KESSIE (Milan): giocatore lontano dai fasti dell'Atalanta, ma che tra alti e bassi si faceva comunque apprezzare. Ora sembra non riuscire più a invertire il trend negativo. La realtà è che ha grande forza fisica, ma scarso senso tattico, piedi "grezzi" e nel gioco aereo dà un contributo esiguo. Probabilmente più adatto al calcio inglese (non certo però in un top team).

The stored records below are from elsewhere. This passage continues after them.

/-- An access to an HBM or Shelf line that its gate lets pass is performed: a read answers the line's 64 bytes, also where
the decoder corrects them, a write stores the bytes that its mask names and no other byte of memory changes. A full write
clears the line's poison. A gate that says wait holds an HBM access, and a fault code refuses it with its event in the pitch
and an error completion to who made it, with memory as it was. A codeword beyond the decoder's reach is poisoned and answered
with MEM_UNCORRECTABLE. Registers but the traffic counter, slots, tallies and pitches stay in the performed forms. That
memory lists bytes in canonical form is part of CanonicalFormIsKept. -/
def Obligations.LineAccessesComplete : Prop :=
  (∀ s (pitch : Pitch) line op err who, memoryWf s → line < 2 ^ 33 →
    let a := s.redirected (line * 64)
    let g := s.lineGate pitch a (!opReads op)
    let n := (s.place a).1
    let marked := s.marks n
    let extra := (err.positions.eraseDups).filter fun p => decide (p < 36) && !marked.contains (symbolPin p)
    region a = .hbm → a / 2 ^ 21 ∉ (s.pitchRec pitch).joiningPages →
    (g = 0 → op = .read → extra = [] → err.escaped = none →
      ∃ u, exec (.hbmAccess pitch line op err who) s = .next u ∧ u.out = .line 0 (ofBytes (readBytes s.mem a 64)) :: s.out
        ∧ u = { s with ctl := u.ctl, rems := u.rems, out := u.out })
    ∧ (g = 0 → op = .read → extra.length ≤ tideguardReach marked.length → err.escaped = none →
      ∃ u, exec (.hbmAccess pitch line op err who) s = .next u ∧ u.out.head? = some (.line 0 (ofBytes (readBytes s.mem a 64))) ∧ u.mem = s.mem)
    ∧ (∀ mask data, g = 0 → op = .write mask data → (mask ≠ BitVec.allOnes 64 → extra = [] ∧ err.escaped = none) →
      ∃ u, exec (.hbmAccess pitch line op err who) s = .next u ∧ u.out = .line 0 0 :: s.out
        ∧ (∀ i, i < 64 → u.byte (a + i) = if mask.getLsbD i then bits data.toNat (8 * i + 7) (8 * i) else s.byte (a + i))
        ∧ memKept s u a 64 ∧ u = { s with mem := u.mem, ctl := u.ctl, rems := u.rems, ras := u.ras, out := u.out }
        ∧ (mask = BitVec.allOnes 64 → a / 64 ∉ u.ras.poison))
    ∧ (g = 1 → ∃ u, exec (.hbmAccess pitch line op err who) s = .next u
        ∧ u = { s with ras := { s.ras with held := s.ras.held ++ [{ pitch := pitch, line := line, act := .access op, err := err, who := who }] } })
    ∧ (2 ≤ g → exec (.hbmAccess pitch line op err who) s = .next (s.refuseLine pitch g a 0 who)
        ∧ (who = .other → (s.refuseLine pitch g a 0 who).out = .line g 0 :: s.out
          ∧ raised s (s.refuseLine pitch g a 0 who) g pitch (s.locMem a) (s.memDetail a)
          ∧ s.refuseLine pitch g a 0 who = { s with evs := (s.refuseLine pitch g a 0 who).evs, out := .line g 0 :: s.out }))
    ∧ (g = 0 → opReads op = true → tideguardReach marked.length < extra.length → s.place a ∈ s.ras.flash → s.poisonUsed n < 256 →
        s.fld Reg.HBM_UE n + 1 < ctrMax → registersWf s → who = .other →
      ∃ u, exec (.hbmAccess pitch line op err who) s = .next u ∧ u.out = .line Code.MEM_UNCORRECTABLE 0 :: s.out ∧ a / 64 ∈ u.ras.poison
        ∧ u.fld Reg.HBM_UE n = s.fld Reg.HBM_UE n + 1
        ∧ raised s u Code.MEM_UNCORRECTABLE pitch (locPc n) (s.memDetail a 0 (extra.headD 0))
        ∧ u = { s with ctl := u.ctl, evs := u.evs, ras := u.ras, out := u.out }))
  ∧ (∀ s (pitch : Pitch) line op err who, 2 ^ 33 ≤ line →
    exec (.hbmAccess pitch line op err who) s = .next (s.refuseLine pitch Code.ADDRESS_RESERVED (line * 64) 0 who))
  ∧ (∀ s (pitch : Pitch) line op err who, memoryWf s →
    let a := line * 64
    let g := s.lineGate pitch a (!opReads op)
    (region a ≠ .shelf → exec (.shelfAccess pitch line op err who) s = .next (s.refuseLine pitch Code.ADDRESS_RESERVED a 0 who))
    ∧ (region a = .shelf → s.redirected a = a → g ≠ 0 → exec (.shelfAccess pitch line op err who) s = .next (s.refuseLine pitch g a 0 who))
    ∧ (region a = .shelf → s.redirected a = a → g = 0 → op = .read → (shelfWords err).1 < 2 →
      ∃ u, exec (.shelfAccess pitch line op err who) s = .next u ∧ u.out = .line 0 (ofBytes (readBytes s.mem a 64)) :: s.out
        ∧ u = { s with ctl := u.ctl, evs := u.evs, rems := u.rems, out := u.out })
    ∧ (∀ mask data, region a = .shelf → s.redirected a = a → g = 0 → op = .write mask data → (mask ≠ BitVec.allOnes 64 → (shelfWords err).1 < 2) →
      ∃ u, exec (.shelfAccess pitch line op err who) s = .next u ∧ u.out = .line 0 0 :: s.out
        ∧ (∀ i, i < 64 → u.byte (a + i) = if mask.getLsbD i then bits data.toNat (8 * i + 7) (8 * i) else s.byte (a + i))
        ∧ memKept s u a 64 ∧ u = { s with mem := u.mem, ctl := u.ctl, evs := u.evs, rems := u.rems, ras := u.ras, out := u.out })
    ∧ (region a = .shelf → s.redirected a = a → g = 0 → opReads op = true → 2 ≤ (shelfWords err).1 →
        sget 0 s.ras.bankUe ((s.shelfBank a).1 * 1024 + (s.shelfBank a).2) + 1 < max 1 (s.fld Reg.SHF_CFG_BANK_UE_FENCE (s.shelfBank a).1) → who = .other →
      ∃ u, exec (.shelfAccess pitch line op err who) s = .next u ∧ u.out = .line Code.MEM_UNCORRECTABLE 0 :: s.out ∧ a / 64 ∈ u.ras.poison
        ∧ u = { s with ctl := u.ctl, evs := u.evs, rems := u.rems, ras := u.ras, out := u.out }))

/-- An add that its line's gate lets pass writes the line that the element-wise sums give, unmasked elements untouched, and
answers; an add-reduce answers with the line as written. Every byte outside the line stays, and so does all state but the
traffic and wrap counters. A line in a Cove buffer is refused with COVE_WRITE_REFUSED, one in a local store, a tally or
guyline page, control space or no region with ADDRESS_RESERVED, and one that the gate refuses with its code: one event, one
error completion. An add that must wait is held, as an access is. -/
def Obligations.MemoryAddsComplete : Prop :=
  ∀ s (pitch : Pitch) line (type : Fin 5) mask addend (reduce : Bool) err who, memoryWf s →
    let a := line * 64
    let l := s.redirected a
    let g := s.lineGate pitch l false
    let r := addRun (AddType.ofCode type) (readBytes s.mem l 64) (lineAddends (AddType.ofCode type) mask.toNat addend.toNat)
    (region a = .hbm ∨ region a = .shelf → region l = region a → (region a = .hbm → l / 2 ^ 21 ∉ (s.pitchRec pitch).joiningPages) →
      (g = 0 → err.positions = [] → err.escaped = none →
        ∃ u, exec (.memoryAdd pitch line type mask addend reduce err who) s = .next u ∧ readBytes u.mem l 64 = r.1
          ∧ u.out = .line 0 (if reduce then ofBytes (readBytes u.mem l 64) else 0) :: s.out ∧ memKept s u l 64
          ∧ u = { s with mem := u.mem, ctl := u.ctl, evs := u.evs, rems := u.rems, out := u.out })
      ∧ (g = 1 → exec (.memoryAdd pitch line type mask addend reduce err who) s = .next { s with ras := { s.ras with
          held := s.ras.held ++ [{ pitch := pitch, line := line, act := .add type mask addend reduce, err := err, who := who }] } })
      ∧ (2 ≤ g → exec (.memoryAdd pitch line type mask addend reduce err who) s = .next (s.refuseLine pitch g l 0 who)))
    ∧ (((∃ c, region a = .store c) ∨ (∃ c o, region a = .tally c o) ∨ (∃ y o, region a = .guyline y o) ∨ region a = .control ∨ region a = .reserved) →
      exec (.memoryAdd pitch line type mask addend reduce err who) s = .next (s.refuseLine pitch Code.ADDRESS_RESERVED a 0 who))
    ∧ ((∃ e, region a = .cove e) →
      exec (.memoryAdd pitch line type mask addend reduce err who) s = .next (s.refuseLine pitch Code.COVE_WRITE_REFUSED a 0 who))

/-- A refresh changes nothing. A scrub of a good line moves the scrubber on and counts the line's traffic alone. An access
that times out is refused with MEM_TIMEOUT and its pseudo-channel retrains; a retrain that ends well lets the accesses held
for it go on, one that fails is tried again, and the third in a row makes the pseudo-channel dead, which begins a re-form.
Memory stays. -/
def Obligations.MemoryUpkeepCompletes : Prop :=
  (∀ s (stack : Fin 8), exec (.hbmRefresh stack) s = .next s)
  ∧ (∀ s (n : PseudoCh) err, s.pcLive n = true → s.hbmAsleep = false → s.fld Reg.HBM_MAP_STATE ≠ 1 → err.positions = [] → rising s.ras.pcs = true →
    ∃ u, exec (.hbmScrub n err) s = .next u ∧ u = { s with ctl := u.ctl, rems := u.rems, ras := { s.ras with pcs := u.ras.pcs } }
      ∧ ((s.pc n).scrub + 1 < 2 ^ 24 → u.pc n = { s.pc n with scrub := (s.pc n).scrub + 1 })
      ∧ (2 ^ 24 ≤ (s.pc n).scrub + 1 → u.pc n = { s.pc n with scrub := 0, pins := [], ceLog := [] }) ∧ ∀ m, m ≠ n.val → u.pc m = s.pc m)
  ∧ (∀ s (die : Die) err, s.fld Reg.SHF_MAP_STATE die ≠ 1 → s.fld Reg.LNT_STATUS_STATE ≠ 3 → err.positions = [] → rising s.ras.shelfScrub = true →
    ∃ u, exec (.shelfScrub die err) s = .next u ∧ u = { s with ctl := u.ctl, rems := u.rems, ras := { s.ras with shelfScrub := u.ras.shelfScrub, bankUe := u.ras.bankUe } }
      ∧ (sget 0 s.ras.shelfScrub die + 1 < s.fld Reg.SHF_MAP_LIVE_N die * 2 ^ 15 →
          sget 0 u.ras.shelfScrub die = sget 0 s.ras.shelfScrub die + 1 ∧ u.ras.bankUe = s.ras.bankUe)
      ∧ (s.fld Reg.SHF_MAP_LIVE_N die * 2 ^ 15 ≤ sget 0 s.ras.shelfScrub die + 1 → sget 0 u.ras.shelfScrub die = 0
          ∧ ∀ b, b < 1024 → sget 0 u.ras.bankUe (die * 1024 + b) = 0))
  ∧ (∀ s (pitch : Pitch) line who, line < 2 ^ 33 → registersWf s → s.hbmAsleep = false → s.fld Reg.HBM_MAP_STATE ≠ 1 →
    let n := (s.place (s.redirected (line * 64))).1
    let s1 : State := { s with ras := { s.ras with held := s.ras.held.eraseP fun h => decide (h.pitch = pitch ∧ h.line = line ∧ h.who = who) } }
    s.pcLive n = true → exec (.hbmAccessTimeout pitch line who) s = .next (s1.lineLate pitch (s.redirected (line * 64)) who)
    ∧ (s.fld Reg.HBM_PC_STATUS_STATE n = 0 → s.fld Reg.HBM_RETRAIN n + 1 < ctrMax → who = .other →
    ∃ u, exec (.hbmAccessTimeout pitch line who) s = .next u ∧ u.out = .line Code.MEM_TIMEOUT 0 :: s.out ∧ u.fld Reg.HBM_PC_STATUS_STATE n = 1
      ∧ u.fld Reg.HBM_RETRAIN n = s.fld Reg.HBM_RETRAIN n + 1 ∧ ctlKept s u [Reg.HBM_PC_STATUS_STATE.key n 0, Reg.HBM_RETRAIN.key n 0]
      ∧ u = { s1 with ctl := u.ctl, evs := u.evs, out := u.out }))
  ∧ (∀ s (n : PseudoCh), s.fld Reg.HBM_PC_STATUS_STATE n = 1 → registersWf s → rising s.ras.pcs = true →
    (exec (.hbmRetrainDone n) s = .next (((s.setFld Reg.HBM_PC_STATUS_STATE 0 n).setPc n { s.pc n with fails := 0 }).releaseHeld))
    ∧ (s.ras.held = [] →
      ∃ u, exec (.hbmRetrainDone n) s = .next u ∧ u.fld Reg.HBM_PC_STATUS_STATE n = 0 ∧ (u.pc n).fails = 0
        ∧ ctlKept s u [Reg.HBM_PC_STATUS_STATE.key n 0] ∧ u = { s with ctl := u.ctl, ras := { s.ras with pcs := u.ras.pcs } })
    ∧ ((s.pc n).fails < 2 → s.fld Reg.HBM_RETRAIN n + 1 < ctrMax →
      ∃ u, exec (.hbmRetrainFail n) s = .next u ∧ u.fld Reg.HBM_PC_STATUS_STATE n = 1 ∧ (u.pc n).fails = (s.pc n).fails + 1
        ∧ u.fld Reg.HBM_RETRAIN n = s.fld Reg.HBM_RETRAIN n + 1 ∧ raised s u Code.HBM_CHANNEL_RETRAIN 0 (locPc n) (atBytes [(10, s.liveN), (12, s.fld Reg.HBM_MAP_EPOCH)])
        ∧ u = { s with ctl := u.ctl, evs := u.evs, ras := { s.ras with pcs := u.ras.pcs } })
    ∧ (2 ≤ (s.pc n).fails → s.pcLive n = true → s.boot.hand = 0 → (∀ h ∈ s.ras.held, h.who = .other) →
      ∃ u, exec (.hbmRetrainFail n) s = .next u ∧ u.fld Reg.HBM_PC_STATUS_STATE n = 2 ∧ u.pcLive n = false ∧ u.fld Reg.HBM_MAP_STATE = 1
        ∧ u.ras.held = [] ∧ u.mem = s.mem ∧ u.slots = s.slots ∧ u.sync = s.sync)
    ∧ (2 ≤ (s.pc n).fails → s.boot.hand ≠ 0 →
      exec (.hbmRetrainFail n) s = .next { s.setPc n { s.pc n with fails := 0 } with boot := { s.boot with putOff := s.boot.putOff ++ [.dead n] } }))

LAZARO (Inter): ha giocato poco e male. Anche lui ha bisogno di ambientarsi, ma Conte non aspetta. L'ex Herta Berlino rischia già di partire a gennaio.

LOZANO (Napoli): il 4-4-2 di Ancelotti non è facile da digerire per lui e Insigne, giocatori che trovano la giusta collocazione come attaccanti di fascia sinistra in un 4-3-3. Qualche sprazzo di classe, ma deve dimostrare di valere gli oltre 40 milioni investiti nel suo cartellino.

MILINKOVIC-SAVIC (Lazio): nella Juventus di Sarri sarebbe la mezzala perfetta vicino a Pjanic, ma farebbe le fortune anche di Conte all'Inter. Il serbo forse non ha più grandi stimoli, ma mentre Luiz Alberto giganteggia, nel centrocampo della Lazio, lui gioca al di sotto delle sue possibilità. Bello però il gesto di rinnovare un altro anno per permettere al suo presidente Lotito di avere il coltello dalle parti del manico, durante le trattative di mercato.

PAQUETA' (Milan): circa 38 milioni spesi dal Milan, su volontà di Leonardo, per portarlo a Milano. Ma il brasiliano è davvero un progetto di fuoriclasse? Le qualità tecniche ci sono, ma quel che preoccupa è la lentezza in campo, sia fisicamente che mentalmente. E davanti al portiere, nelle conclusioni a rete, è troppo morbido e insicuro.

VERDI (Torino): acquisto da oltre 20 milioni di euro per rinforzare una squadra partita con buone ambizioni, il jolly offensivo cresciuto nel vivaio del Milan sta soffrendo probabilmente la scarsa fiducia di Mazzarri, che preferisce schierare una formazione più equilibrata. E il ruolo di seconda punta, o di appoggio al centravanti, non sembra essere cucito su di lui.

Commenti

  1. Quanti soldi in gioco...
    So che è scontato dirlo ma ogni volta che sento volare certe cifre resto sconvolta.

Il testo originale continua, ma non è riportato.